Washington (Cnnmoney.Com) -- The Senate on Wednesday passed a measure to fund the federal government another two months, the last major legislative action before lawmakers shut down and return to the campaign trail for the November 2 elections.
The Senate voted 69-30 to pass and send to the House a stop-gap effort that effectively keeps the light on at agencies and major federal programs until December 3. The tab for the 64 days tops $219 billion, meaning the overall budget for the new fiscal year will be $219 billion lighter, a congressional aide explained.

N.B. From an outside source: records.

-- ==== Sys2Proof/Machine/RowsNet.lean ====
section
/-! DEFINITION. The meanings of journal engine, network ports and time: one per row of the table, over the
shared operations of the families. -/

namespace Sys2Proof.Machine

/-- JOURNAL_WRITE_DONE (R395): The journal engine completes a write and its read-back, remapping on failure. -/
def execJournalWriteDone (r : WriteResult) (s : State) : Host.Outcome State Fault Refusal := answerOn s (effectWriteDone r)
/-- STORE_NO_RESPONSE (R396): The main store gives no answer within 10 ms, so regions 0-3 become FAILED. -/
def execStoreNoResponse (s : State) : Host.Outcome State Fault Refusal := answerOn s (failStore 3)
/-- STORE_RECHECK (R399): Every 60 s the failed store is tested, and recovered on success. -/
def execStoreRecheck (ok : Bool) (s : State) : Host.Outcome State Fault Refusal := answerOn s (effectRecheck ok)
/-- SEAL_PERIOD_EXPIRY (R394): SEAL_PERIOD_H of operating time has passed, so an automatic seal is written. -/
def execSealPeriodExpiry (s : State) : Host.Outcome State Fault Refusal := answerOn s effectSealPeriod
/-- OP_TIME_STORE (R382): Operating time is stored every 1 s. -/
def execOpTimeStore (s : State) : Host.Outcome State Fault Refusal := answerOn s effectOpTimeStore
/-- NET_FRAME_RX (R335): A received frame is sorted by class, rate-limited, de-duplicated and delivered. -/
def execNetFrameRx (f : Frame) (s : State) : Host.Outcome State Fault Refusal := answerOn s (effectFrameRx f)
/-- LINK_LOSS (R334): A link loss lasting beyond the debounce is reported and counted. -/
def execLinkLoss (p : Port) (s : State) : Host.Outcome State Fault Refusal := answerOn s (effectLinkLoss (Port.index p))
/-- LINK_UP (R334): A port's link comes up, and its link status is set. -/
def execLinkUp (p : Port) (gigabit : Bool) (s : State) : Host.Outcome State Fault Refusal :=
  answerOn s (effectLinkUp (Port.index p) gigabit)
/-- PRP_SUPERVISION_TX (R337): A PRP supervision frame is sent every PRP_SUP_MS. -/
def execPrpSupervisionTx (s : State) : Host.Outcome State Fault Refusal := answerOn s effectPrpSup
/-- SINGLE_LAN_TIMEOUT (R338): Peers heard on one LAN only, or on neither, for SINGLE_LAN_S changes PRP_STATUS. -/
def execSingleLanTimeout (heardA : Bool) (heardB : Bool) (s : State) : Host.Outcome State Fault Refusal :=
  answerOn s (effectSingleLan heardA heardB)
/-- PTP_SYNC_RX (R344): A Sync sample is taken through the A/B check, the step check and the servo. -/
def execPtpSyncRx (n : Fin 2) (m : SyncMsg) (s : State) : Host.Outcome State Fault Refusal := answerOn s (effectPtpSync n.val m)
/-- PTP_FOLLOW_UP_RX (R339): A Follow_Up completes a two-step Sync sample. -/
def execPtpFollowUpRx (n : Fin 2) (m : SyncMsg) (s : State) : Host.Outcome State Fault Refusal :=
  answerOn s (effectPtpFollowUp n.val m)
/-- PTP_DELAY_RESP_RX (R344): A Delay_Resp gives a path delay measurement and filter update. -/
def execPtpDelayRespRx (n : Fin 2) (rawNs : Nat) (s : State) : Host.Outcome State Fault Refusal :=
  answerOn s (effectPtpDelay n.val rawNs)
/-- PTP_ANNOUNCE_RX (R339): An Announce enters the best master algorithm. -/
def execPtpAnnounceRx (n : Fin 2) (m : AnnounceMsg) (s : State) : Host.Outcome State Fault Refusal :=
  answerOn s (effectPtpAnnounce n.val m)
/-- ANNOUNCE_TIMEOUT (R339): Announce receipt times out and the master is lost. -/
def execAnnounceTimeout (n : Fin 2) (s : State) : Host.Outcome State Fault Refusal := answerOn s (effectAnnounceTimeout n.val)
/-- PTP_SYNC_TX (R339): As master, a one-step Sync is sent. -/
def execPtpSyncTx (n : Fin 2) (s : State) : Host.Outcome State Fault Refusal := answerOn s (effectPtpSyncTx n.val)
/-- PTP_DELAY_REQ_TX (R339): As slave, a Delay_Req is sent. -/
def execPtpDelayReqTx (n : Fin 2) (s : State) : Host.Outcome State Fault Refusal := answerOn s (effectPtpDelayReqTx n.val)
/-- AB_DECISION (R348): After AB_DECIDE_MS in DECIDING, a network is distrusted or none. -/
def execAbDecision (s : State) : Host.Outcome State Fault Refusal := answerOn s effectAbDecision
/-- STEP_CONFIRM_EXPIRY (R345): Refused steps confirmed on both networks for the confirmation time are accepted. -/
def execStepConfirmExpiry (s : State) : Host.Outcome State Fault Refusal := answerOn s effectStepConfirm
/-- AB_RECOVER_EXPIRY (R349): A distrusted network within tolerance for AB_RECOVER_S is trusted again. -/
def execAbRecoverExpiry (s : State) : Host.Outcome State Fault Refusal := answerOn s effectAbRecover

end Sys2Proof.Machine
end

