/-- R234: the factory defaults of MODE and OWNER of every field pin, the same in both sets: the coils and the warning of a
doorway group belong to the sequencer, pins 2 and 3 of a group are outputs of the logic, all others are inputs of the logic. -/
def Obligations.PinDefaultsFollowTheTable : Prop :=
  ∀ (set : Nat), (set = 1 ∨ set = 2) →
    (∀ d : Nat, d < 8 →
      (∀ k ∈ [0, 1, 5], (Par.io (12 * d + k) .mode).dflt set = 2 ∧ (Par.io (12 * d + k) .owner).dflt set = 1) ∧
      (∀ k ∈ [2, 3], (Par.io (12 * d + k) .mode).dflt set = 2 ∧ (Par.io (12 * d + k) .owner).dflt set = 0) ∧
      (∀ k ∈ [4, 6, 7, 8, 9, 10, 11], (Par.io (12 * d + k) .mode).dflt set = 1 ∧ (Par.io (12 * d + k) .owner).dflt set = 0)) ∧
    (∀ n : Nat, 96 ≤ n → n < 112 → (Par.io n .mode).dflt set = 1 ∧ (Par.io n .owner).dflt set = 0)

/-- R297: the fifth failed LOGIN from one source address within 60 s locks that address out for 60 s; while it is locked out
every LOGIN from it is answered AUTH_FAILED, detail 3, and neither the nonce nor the tag is looked at. -/
def Obligations.FailedLoginsLockTheAddressOut : Prop :=
  (∀ (src : Nat) (s : State), lockedOut s src = false →
    (4 ≤ (s.kcp.logins.filter fun x => x.1 = src && s.us < x.2 + 60000000).length →
      get (loginFailed src s).kcp.lockouts src = some (s.us + 60000000) ∧
      (∀ t : State, t.kcp = (loginFailed src s).kcp → (lockedOut t src = true ↔ t.us < s.us + 60000000))) ∧
    ((s.kcp.logins.filter fun x => x.1 = src && s.us < x.2 + 60000000).length < 4 →
      lockedOut (loginFailed src s) src = false)) ∧
  (∀ (q : Req) (s : State), let s0 := touch q.session s
    Ready s opLogin q → lockedOut s0 q.src = true → Replies (.login q) opLogin q (.bad .authFailed 3) s s0) ∧
  (∀ (p : Packet) (s : State), lockedOut s p.q.src = true → loginPacket p s = early p .authFailed 3 s)

/-! ## What commands leave alone -/

/-- Commands that only read change nothing but the protocol's own state, the draws of free values and what a sent frame counts
at its ports, where no restart and no SLEEP waits for the reply and the request's SEQ does not end its session (R285, R403, R446). -/
def Obligations.ReadsChangeOnlyTheProtocol : Prop :=
  ∀ (q : Req) (s t : State), OutputsGated s → s.boot.restartPending = none → s.sup.powerMode ≠ 2 → q.seq ≠ 0xFFFF →
    ∀ c ∈ [Instr.hello q, .keepalive q, .paramRead q, .eventPoll q, .doorStatus q, .varRead q, .jrnRead q, .jrnStats q,
      .timeStatus q, .herdStatus q, .grazeReport q],
    exec c s = .next t →
      t = { s with kcp := t.kcp, fresh := t.fresh, net := { s.net with ports := t.net.ports, prpTx := t.net.prpTx } }

/-- Reports of the field pins change the pins, the event sources, the journal and the triggers of the logic; a report of one pin
leaves the others as they were. -/
def Obligations.PinReportsLeaveTheRestAlone : Prop :=
  (∀ (n : Fin 112) (b : Bool) (g : Fin 9) (x : Nat) (s t : State), OutputsGated s →
    ∀ c ∈ [Instr.fieldInputFiltered n b, .countEdge n b, .outputOverload n, .outputOvertemp ⟨n, b⟩, .outputOpenLoad ⟨n, x⟩,
      .demagOver n, .reverseCurrent n, .shortCandidate n, .probePulse n b, .fieldSupplyMissing g x, .fieldSupplyLow g x,
      .fieldSupplyRecovered g x, .fgCurrentWarning g x],
    exec c s = .next t →
      t = { s with io := t.io, groups := t.groups, probe := t.probe, probeNext := t.probeNext, ev := t.ev, jrn := t.jrn,
                   logic := t.logic }) ∧
  (∀ (n : Fin 112) (b : Bool) (x k : Nat) (s t : State), k ≠ n.val →
    ∀ c ∈ [Instr.fieldInputFiltered n b, .countEdge n b, .outputOverload n, .outputOvertemp ⟨n, b⟩, .outputOpenLoad ⟨n, x⟩, .demagEnd n,
      .demagOver n, .reverseCurrent n],
    exec c s = .next t → t.pin k = s.pin k ∧ t.groups = s.groups)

The move marks Congress' second major accomplishment since returning from summer break in September. Congress also passed a bill giving tax breaks to small businesses. The Senate was also expected to confirm two of three nominees to the Federal Reserve board of governors, a seven-member board which has been operating short by three members.
"We may not agree on much," said Majority Leader Harry Reid, D-Nevada, who is facing a tough re-election fight. "But with rare exception, all 100 senators want to get out of here and get back to their states."
The House was expected to pass the funding measure late Wednesday evening.
If Congress fails to pass the funding bill, the federal government shuts down Friday, the first day of fiscal year 2011. That would be tough for lawmakers to defend on the campaign trail.
The funding actually shaves $8.2 billion from current levels, due to savings in the Census Bureau and and military base closings. Most government agencies and programs will be funded at current rates.
And a few agencies are due to get a bit more funding, including $23 million for an agency that oversees offshore drilling and $700 million for a Pakistan counterinsurgency program.
Congress also plans to keep in place, through next Sept. 30, higher limits on the mortgages backed by Fannie Mae and Freddie Mac. The limits range up to $729,750 for pricey areas.
The measure also will maintain loan limits for federally insured reverse mortgages for pricey areas at $625,500. And it will extend loans insured by the Federal Housing Administration.
All the loan limits were set to expire at the end of the year.
The extended loan limits particularly irked Republicans, who generally stuck together to try to block the funding bill.
"Fannie and Freddie are synonymous with mismanagement and waste, and have become the face of Too Big to Fail," said Sen. John McCain, R-Arizona.
The 11th-hour scramble occurred because lawmakers failed to approve a federal budget in time for the new year.
It's hardly the first time. In fact, tardy federal budgets have been par for the course for most of the past 35 years.
The continuing resolution -- a "CR" in congressional lingo -- authorizes the heads of government agencies to obligate money they need to spend to carry out their agencies' work, whether through signing contracts, making purchases or hiring people.
While it's not unusual for Congress to turn in a federal budget past the deadline, there's a somewhat new twist in the old procrastination dance this year.
That's because neither the House nor the Senate have passed even a formal budget resolution, which typically is done in the spring before the appropriations committees decide how to allocate federal funds.
The budget resolution sets caps for spending, establishes revenue targets and generally serves as a five- to 10-year blueprint of congressional priorities for the appropriations and tax committees to follow.
To date, the House has passed two of the 12 appropriations bills for 2011. The Senate hasn't passed any, but 11 of the 12 spending bills have been approved by the Appropriations Committee.
But it's a long way to the finish line for legislators. And there is still no consensus within or between the House and Senate on what the specific cap should be on discretionary spending for next year.
All told, the CBO estimates that the 2011 budget will total $3.7 trillion based on policies that were in place this summer. A little less than a third of that would go to discretionary spending and the rest would go to entitlement programs such as Medicare and interest on the country's debt.